Sunday, January 14, 2007

Remembering Alice Coltrane + Books Tossed + Zadie Smith on Imperfection and the Novel

I've been so bogged down in reading that I haven't had a moment to blog, but so much as always is happening in the world that I want to thank all the other bloggers out there who've been able to capture and comment on some of it.

ColtraneOne thing I heard today via email was that Alice Coltrane had passed away. The widow of one of the greatest musicians of all time, John Coltrane, Alice Coltrane was a extremely talented harpist and keyboardist who became one of the important (and unfortunately still rare) major female solo instrumentalists in jazz, yet also a spiritual visionary who created a new music stream. She marked out her own musical aesthetic in a number of works from the late 1960s that often comprised lush, string-heavy, avant-garde melodies, showing a wide range of influences from indigenous African and South Asian musics to the classical European tradition, which she played on harp, organ, piano, and eventually Indian instruments, and which were increasingly underlined by an intense spiritual focus.

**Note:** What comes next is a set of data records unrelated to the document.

-- ==== Sys2Proof/Syntax.lean ====
section
/-! DEFINITION. Syntax.lean: the commands of the OTR4096, one constructor per row of spec/opcode_table.json. A command
carries what comes from outside the block: register values, host-memory bytes, line bits, sensor readings. A host
memory operand `none` is a host read that fails (HOST_ERR, R367). DEDUCED, notes/assumptions/1.md -/

namespace Sys2Proof

/-- A Tsuhan lane, 0 to 255 (R29). -/
abbrev Lane := Fin 256

/-- An X die, 0 to 3 (R11). -/
abbrev XDie := Fin 4

/-- A die with a Chanter: 0 to 3 the X dies, 4 the IO die (R234). -/
abbrev Chip := Fin 5

/-- A ring, 0 to 4 095 (R363). -/
abbrev RingNo := Fin 4096

/-- Masters of the control crossbar (Table 16.1). -/
inductive Master where
  | pcie | debug | setr | drone
deriving DecidableEq, Repr

/-- Rails outside the Drone domain (R447, R448). -/
inductive Rail where
  | vddio18 | vppM | vddX (d : XDie) | vddIo | vddLn | vddPcie | vddcM | vddaLn | vddaPcie | vddqM
deriving DecidableEq, Repr

/-- What a physical error did to one cell pass (R136, R137). -/
inductive PassFault where
  | slotCe | slotUe | parity | noStart
deriving DecidableEq, Repr

/-- An error at entry number `entry` of the passes of `cell` in one sub-block; `cell` 384 and 385 are the beam
slices (R176). -/
structure CellFault where
  cell : Nat
  entry : Nat
  fault : PassFault
deriving DecidableEq, Repr

/-- An error found by the long-term update in the task of number `tau`, in the second half of a split task where `second`
(R136). -/
structure TaskFault where
  tau : Nat
  second : Bool
  fault : PassFault
deriving DecidableEq, Repr

/-- An access to BAR4, or to the function mask of the MSI-X capability (R357, R362). -/
inductive MsixAcc where
  | write (off : Fin 16384) (v : Word)
  | read (off : Fin 16384)
  | mask (on : Bool)
deriving DecidableEq, Repr

/-- What comes with a BAR0 access besides its place and size: its direction, and the data of a write (R358). -/
structure HostAcc where
  write : Bool
  v : DWord
deriving DecidableEq, Repr

/-- A block as the line brings it: the lane and the bits from its comma on (R37). -/
structure LaneLine where
  lane : Lane
  line : List Bool
deriving DecidableEq, Repr

/-- A block that the line spoils: the lane, and whether a control comma opened it (R38, R39). -/
structure LaneBad where
  lane : Lane
  ctrl : Bool
deriving DecidableEq, Repr

/-- What a burst meets: the host's answer to a read, and the words of SRAM with a correctable and with an uncorrectable error. -/
structure BurstIn where
  data : Option (List Byte)
  ce : List Nat
  ue : List Nat
deriving DecidableEq, Repr

/-- The length of a BAR2 read, and the words of SRAM with a correctable and with an uncorrectable error that it meets. -/
structure Bar2Len where
  len : Nat
  ce : List Nat
  ue : List Nat
deriving DecidableEq, Repr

Born Alice McLeod in Detroit, she began her career working with vibraphonist Terry Gibbs. She married Trane in 1965, replacing McCoy Tyner as the pianist in her husband's combo, and played with him until his death. Several years later, Alice Coltrane began to study under Swami Satchidananda, who became her spiritual guru, and eventually she became a spiritual teacher herself, assuming the name Swamini Turiyasangitananda and founding the Vedantic Center in Los Angeles. Aspects of Satchidananda's philosophy and her own syncretic vision can be found on most of her recordings from Huntington Ashram Monastery (1969) on, but it would be true to say that a spiritual quality suffuses her music from the beginning. Perhaps her greatest album was Journey in Satchidananda (1970), a tribute to her guru that also includes the tune "Something About John Coltrane," but many others, including A Monastic Trio (1968), Ptah the El-Daoud (1970), Universal Consciousness (1972), World Galaxy (1972), Reflection on Creation and Space (1973), Turiya Sings (1974), and Translinear Light (2004, with her son Ravi Coltrane, shown at right, from AMS Artists), show her musical range and gifts, including her singing and chanting, to great effect. She recently played with Ravi at a rare concert, held last year at Newark's New Jersey Center for the Performing Arts, to great acclaim. (What I would have given to have been back in New Jersey to catch this event!) Some of my favorite Alice Coltrane tunes are among her best known, including "Blue Nile," "Journey in Satchidanda," "Atomic Peace," "Shiva Loka," "Gospel Trane," "Turiya," "Turiya and Ramakrishna," "Galaxy around Olodumare," and her rendition of Trane's "A Love Supreme."

It's a total cliché to say she was an "original," but she was. Rest in peace, Alice Coltrane.


A few posts ago I noted that the Fairfax County Library system was culling and disposing of books that no one had taken out in at least two years in order to make space for more "popular" texts. Below is just one list of the books have been sold off or jettisoned. I think it's fair to say that there's a huge qualitative difference between most of these works and the output of Stephen King, Tom Clancy, Mitch Albom, Michael Crichton, Whitley Strieber, and John Grisham, to name just a few of the regular best-sellers--prodigious authors all of them. But the librarians have decided the people must get what they (think they) want, thus the jettisoning. I personally believe the library's (potential) readers will be the poorer for what's lost, but that's just me.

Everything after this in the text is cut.